Since step_ahead() and step_back() are modifiers of find, perhaps they can be an argument in find (with default being step=0 or step=NULL):

x <- find("(", step='after') %>%     # or find("(", step=1)
  begin_capture() %>% 
  anything() %>% 
  find(")", step='before') %>%     # or find(")", step=-1)
  end_capture()

x
#> [1] "((?<=\\()(?:.*)(?=\\)))"

This does not cover negative lookarounds. The water is getting pretty deep already with my complex regex, so perhaps implementing (all kinds of) lookarounds would be easier as find modifiers. Or adverbs lookahead/lookbehind.

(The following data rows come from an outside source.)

/-- A lane-wise FP32 operation on two vectors, latency 4 (R339, R340). -/
def vecArith (m : Bool) (d a : BitVec 4) (f : Nat → Bool → Nat → Nat → Nat × FFlags) (s : State) : Result :=
  vecIssue m formD (fun _ => false) 4 (dNum · d) (vecSources d a) false (fun _ => false)
    (fun e vs => perLane fun i => f e.r.rounding e.r.ftz (laneN (vecArg vs 0) i) (laneN (vecArg vs 1) i)) s

def execVadd (m : Bool) (d a : BitVec 4) (s : State) : Result := vecArith m d a (fun r z x y => fAdd fp32 r z x y) s
def execVsub (m : Bool) (d a : BitVec 4) (s : State) : Result := vecArith m d a (fun r z x y => fSub fp32 r z x y) s
def execVmul (m : Bool) (d a : BitVec 4) (s : State) : Result := vecArith m d a (fun r z x y => fMul fp32 r z x y) s
def execVmax (m : Bool) (d a : BitVec 4) (s : State) : Result := vecArith m d a (fun _ z x y => fMaxMin fp32 z true x y) s
def execVmin (m : Bool) (d a : BitVec 4) (s : State) : Result := vecArith m d a (fun _ z x y => fMaxMin fp32 z false x y) s

/-- VFMA (R339): x · y + d, with a and a as operands without XREG. -/
def execVfma (m : Bool) (d a : BitVec 4) (s : State) : Result :=
  vecIssue m formD (fun _ => false) 4 (dNum · d) (fun p => [aNum p a, if plXreg p then bNum p else a.toNat]) true
    (fun _ => false)
    (fun e vs => perLane fun i =>
      fFma fp32 e.r.rounding e.r.ftz (laneN (vecArg vs 1) i) (laneN (vecArg vs 2) i) (laneN (vecArg vs 0) i)) s

/-! ## Compare, select, logic, shift (R341–R344) -/

/-- The condition of a VCMP (R341). -/
def vcmpCond (ftz : Bool) (c x y : Nat) : Bool × FFlags :=
  let bx := BitVec.ofNat 32 x
  let by_ := BitVec.ofNat 32 y
  match c with
  | 5 => (x == y, 0#5)
  | 6 => (x != y, 0#5)
  | 7 => (bx.slt by_, 0#5)
  | 8 => (bx.sle by_, 0#5)
  | 9 => (decide (x < y), 0#5)
  | 10 => (decide (x ≤ y), 0#5)
  | _ => fCond fp32 ftz c x y

def execVcmp (m : Bool) (d a : BitVec 4) (s : State) : Result :=
  vecIssue m { formD3 with xzero := 0x10 } (fun p => decide (11 ≤ bits (plXregByte p) 0 4)) 2 (dNum · d)
    (fun p => [aNum p a]) true (fun _ => false)
    (fun e vs => perLane fun i =>
      let y := vcmpCond e.r.ftz (bits (plXregByte e.pl) 0 4) (laneN (vecArg vs 0) i) (laneN (vecArg vs 1) i)
      (if y.1 then 0xFFFFFFFF else 0, y.2)) s

def execVsel (m : Bool) (d a : BitVec 4) (s : State) : Result :=
  vecIssue m formD3 (fun _ => false) 2 (dNum · d) (fun p => [aNum p a, bNum p]) true (fun _ => false)
    (fun _ vs => (ofLanes fun i => if lane (vecArg vs 0) i != 0#32 then lane (vecArg vs 1) i else lane (vecArg vs 2) i, 0#5)) s

/-- The operation of a VLOGIC (R343). -/
def vlogicOp (o : Nat) (x y : Vec) : Vec :=
  match o with
  | 0 => x &&& y
  | 1 => x ||| y
  | 2 => x ^^^ y
  | _ => x &&& ~~~y

def execVlogic (m : Bool) (d a : BitVec 4) (s : State) : Result :=
  vecIssue m { formD3 with xzero := 0x1C } (fun _ => false) 2 (dNum · d) (fun p => [aNum p a]) true (fun _ => false)
    (fun e vs => (vlogicOp (bits (plXregByte e.pl) 0 2) (vecArg vs 0) (vecArg vs 1), 0#5)) s

/-- The shift of a VSHIFT (R344). -/
def vshiftOp (o : Nat) (x y : Lane) : Lane :=
  let n := y.toNat % 32
  match o with
  | 0 => x <<< n
  | 1 => x >>> n
  | 2 => x.sshiftRight n
  | _ => x.rotateLeft n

Or synonyms stop_before(), start_after() ?

tylerlittlefield · 2019-03-06T23:31:38Z

Thanks for all the suggestions, this is awesome. I like your idea on adding an additional step argument to modify find().

I think the current regex in your example ((?<=\\()(?:.*)(?=\\))) would match "foo" in between something like "(extract) foo (me)", so maybe add a greedy argument to anything()? Otherwise, you could get by with something like:

x <- find(value = "(", step = 'forward') %>%
  anything_but(")") %>%
  find(")", step = 'backward')

stringr::str_extract_all("(extract) foo (me)", x)
#> [[1]]
#> [1] "extract" "me"

Or with a greedy argument in anything():

z <- find(value = "(", step = "forward") %>% 
  anything(greedy = FALSE) %>% 
  find(")", step = "backward")

z
#> [1] "(?<=\\()(?:.*?)(?=\\))"

stringr::str_extract_all("(extract) foo (me)", z)
#> [[1]]
#> [1] "extract" "me"

Reproducible example:

# in case you want to copy paste and run the example above
library(dplyr)

sanitize <- function(.data) {
  escape_chrs <- c(".", "|", "*", "?", "+", "(", ")", "{", "}", "^", "$", "\\", ":", "=", "[", "]")
  string_chrs <- strsplit(.data, "")[[1]]
  idx <- which(string_chrs %in% escape_chrs)
  idx_new <- paste0("\\", string_chrs[idx])
  paste0(replace(string_chrs, idx, idx_new), collapse = "")
}

# add greedy arg
anything <- function(.data = NULL, greedy = TRUE) {
  if(isTRUE(greedy)) {
    paste0(.data, "(?:.*)")
  } else if(isFALSE(greedy)){
    paste0(.data, "(?:.*?)")
  }
}

# add step arg
find <- function(.data = NULL, value, step = NULL) {
  if(is.null(step)) {
    paste0(.data, "(?:", sanitize(value), ")")
  } else if(step == "forward") {
    paste0(.data, "(?<=", sanitize(value), ")")
  } else if(step == "backward") {
    paste0(.data, "(?=", sanitize(value), ")")
  }
}

dmi3kno · 2019-03-07T23:39:31Z

I think greedy as argument looks a bit ugly. How about making lazy (non-greedy) versions of anything() and everything()?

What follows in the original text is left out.